Я замечала, что, слушая такие речи, ребенок раздражается, но что он может
ощущать себя задетым, это мне в голову не приходило. Только сейчас осенило.
Боже милосердный, ведь я косвенно винила его и в этом, а он, сам того не
сознавая, присовокупил эту вину к другим. Он говорил, что не хочет ничего
слышать о таких ужасных вещах. Возможно, ему было страшно. Я и не думала, что
мой разговор может его испугать. Такое ощущение, будто мне уже и рта нельзя
раскрыть. Нет, только не думать... Ну вот, ударилась в театральщину сама перед
собой! Спокойствие, только спокойствие! Мне нужно признаться себе в том, что я
должна быть честна перед собой, и осознать, что я и только я могу и обязана
исправить свои ошибки.
Мой ребенок честнее со мной, чем я с ним. Я его обвиняла, а он не возражал.

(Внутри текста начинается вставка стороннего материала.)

-- ==== Sys2Proof/Syntax.lean ====
section
/-! DEFINITION. The commands of the block: one constructor of Instr per row of the opcode table, and the operand types. -/

namespace Sys2Proof

/-- The four principals (R372, Table 13.1); an access by firmware names the core that executes it (R305). -/
inductive Principal where
  | host
  | tenant (t : Nat)
  | field
  | fw (core : Nat)
deriving DecidableEq, Repr

/-- Who executes an instruction: a Strider thread, numbered 128·squad + 8·Strider + thread (R192), or a Starter core (R351). -/
inductive CoreRef where
  | strider (tid : Nat)
  | starter (k : Nat)
deriving DecidableEq, Repr

/-- What the decoder of R229 to R232 made of the instruction's parcels: `ok` a defined encoding with every reserved
field zero; `illegal` an undefined encoding or a nonzero reserved field (R232); `privileged` opcodes 39h to 3Bh (R232);
`helper` an hcmd whose helper is 7 or whose code is undefined (R250). -/
inductive Enc where
  | ok | illegal | privileged | helper
deriving DecidableEq, Repr

/-- What a read finds in a word or sector (R219, R334, R416): no error, a corrected one, or one that the code only detects. -/
inductive Ecc where
  | clean | corrected | uncorrectable
deriving DecidableEq, Repr

/-- What every instruction carries: who issues it, whether it is the 16-bit form (R229), what its encoding is, what its fetch met
(R219), and what a Starter core meets in the exception frame that the instruction writes or reads (R359, R361). -/
structure Hdr where
  core : CoreRef
  short : Bool
  enc : Enc
  fetch : Ecc
  frame : Ecc
deriving DecidableEq, Repr

/-- The addressing modes of Table 8.9; a displacement stands sign-extended. -/
inductive AMode where
  | disp (an : BitVec 2) (d : Addr)
  | post (an : BitVec 2) (d : Addr)
  | index (an : BitVec 2) (wi : BitVec 5)
  | postIndex (an : BitVec 2) (wi : BitVec 5)
deriving DecidableEq, Repr

/-- The loop registers that mtl and mfl name (Table 8.15). -/
inductive LReg where
  | ls (lv : BitVec 2) | le (lv : BitVec 2) | lc (lv : BitVec 2)
deriving DecidableEq, Repr

/-- The register fields of an hcmd (R249): Hb, NOP, Hd and NR. -/
structure HArgs where
  hb : BitVec 4
  nop : BitVec 3
  hd : BitVec 4
  nr : BitVec 3
deriving DecidableEq, Repr

/-- What caused a device reset (Table 15.4); a write of 1010h names its principal. -/
inductive ResetCause where
  | powerOn | resetN | request (p : Principal) | jtag
deriving DecidableEq, Repr

/-- How an arriving frame ended at the port logic (R109, R115, R128): `fec` some flit lay in an uncorrectable codeword;
`abort r` an ABORT with reason r, or on Ethernet a PCS error, ended it; `cut` a START flit came before its declared end;
`over` it grew past the size limit (R127). -/
inductive EndKind where
  | whole | fec | abort (reason : Nat) | cut | over
deriving DecidableEq, Repr

/-- The capability of a neighbour, from EXCHANGE (Table 4.9): profile (0 fabric, 1 target), bib, device ID, width in
lanes, FEC request, and the initial credits of C2 to C7. -/
structure Capability where
  profile : Nat
  bib : Nat
  device : Nat
  width : Nat
  fec : Nat
  credits : List Nat
deriving DecidableEq, Repr

/-- The body of an ANNOUNCE (Table 4.7), times in units of 2⁻¹⁶ ns. -/
structure AnnounceBody where
  rank : Nat
  hops : Nat
  bib : Nat
  offset : Int
  lap : Nat
  lapStart : Nat
  lapLen : Nat
deriving DecidableEq, Repr

/-- The path a management message came by (Table 13.1): the mailbox of the PF (0) or of VF k, an in-band frame on a port and sub-port
with its parse tenant, or the field network. -/
inductive Path where
  | mailbox (function : Nat)
  | inband (port sub tenant : Nat)
  | fieldNet
deriving DecidableEq, Repr

/-- A table with a shadow (R188), in the audit's order: trie descriptors and entries, relay sets, mask sets and rules,
the parse graph and edits, the member store. -/
inductive ShadowTable where
  | trieDesc | trieEntry | slabTable | signalMap | moveList | maskSet | ruleEntry | parseGraph | edit | member
deriving DecidableEq, Repr

/-- The DRAM requestors of Table 11.2. -/
inductive DramLevel where
  | starter | snapshot (t : Nat) | trace (t : Nat) | host | upload | scrub
deriving DecidableEq, Repr

/-- What a PMBus transaction returned (R450). -/
inductive Pmb where
  | acked | failed
deriving DecidableEq, Repr

/-- A word of an on-die store that carries ECC (R416, Table 15.7): unit and word address. -/
structure SramWord where
  unit : Nat
  addr : Nat
deriving DecidableEq, Repr
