-- ==== Sys2Proof/Config.lean ====
section
/-! DEFINITION. What the manual leaves open: the free values. Nothing in Lean can evaluate one, so no statement can rest
on what one is. -/

namespace Sys2Proof

/-- The n-th free value: any natural number. A command that needs a value the manual leaves open (a random draw, a
measured quantity, a value it does not state) takes the next one; the counter stands in State. DESIGN CHOICE, log 2;
safe. -/
opaque Config.freeNat : Nat → Nat

/-- The n-th free signed value. DESIGN CHOICE, log 2; safe. -/
opaque Config.freeInt : Nat → Int

/-- The FIRMWARE_ID of a firmware image: the place of it in the image is not stated. DESIGN CHOICE, log 154; safe. -/
opaque Config.firmwareId : Blob → Nat

/-- The busy cycles per 1,000 of a Starter core (8001h) in a millisecond: the cycles of firmware are not stated. DESIGN CHOICE, log 154;
safe. -/
opaque Config.coreLoad : Nat → Nat → Nat

/-- The flash part of the board (B013h): its JEDEC ID and its size in bytes. DESIGN CHOICE, log 154; safe. -/
opaque Config.flashId : Nat

/-- The size of the flash part in bytes. DESIGN CHOICE, log 154; safe. -/
opaque Config.flashSize : Nat

/-- The highest erase count of any sector after so many stores, commits and slot writes. DESIGN CHOICE, log 154; safe. -/
opaque Config.flashErases : Nat → Nat

/-- What the AVS target lies above 700 mV, from the fused part data (by the part's bib), the highest die temperature and the highest clock
in use (R448): the function is not stated. DESIGN CHOICE, log 158; safe. -/
opaque Config.avsAbove : Nat → Int → Nat → Nat

/-- The bank of a DRAM channel in which a channel offset lies: the manual gives no bank layout. DESIGN CHOICE, log 147; safe. -/
opaque Config.dramBank : Nat → Nat

/-- The row of its bank in which a channel offset lies. DESIGN CHOICE, log 147; safe. -/
opaque Config.dramRow : Nat → Nat

/-- The n-th free blob. DESIGN CHOICE, log 2; safe. -/
opaque Config.freeBytes : Nat → Blob

end Sys2Proof
end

Меня он не обвинял в том, что я его не люблю. Мне казалось оправданным, что он
думает именно так, но теперь я знаю - он не имеет права так думать, ведь я его
люблю. От страха услышать обвинения по этому вопросу у меня стали путаться
мысли. Я причинила своему ребенку боль, он лишь страдал и отворачивался в
сторону, но мне это не нравится - это будит во мне чувство вины.
Я всегда хотела, чтобы люди откровенно выражали свои мысли, требовала честности
как в поступках, так и в чувствах, а сама оказалась более скрытной, чем все. Я
гордилась своей честностью, однако вместо того, чтобы высказывать плохое, я
стискиваю зубы, желая сохранить домашний покой. Требую от других того, чего
сама не делаю, поскольку стесняюсь своих желаний. Ребенок испытывал печаль, я
же считала его упрямым и замкнутым. Он избегал причинять мне боль, так как
однажды, когда я очень тяжело болела, дети настолько напугались, что я умру,
что я и сама напугалась и от испуга выздоровела, но позже я про это забыла. Я
причинила ребенку гораздо больше боли своим правом взрослого и сильного.
Дорогая злоба ребенок меня не ценит, прости, что я не освободила тебя раньше.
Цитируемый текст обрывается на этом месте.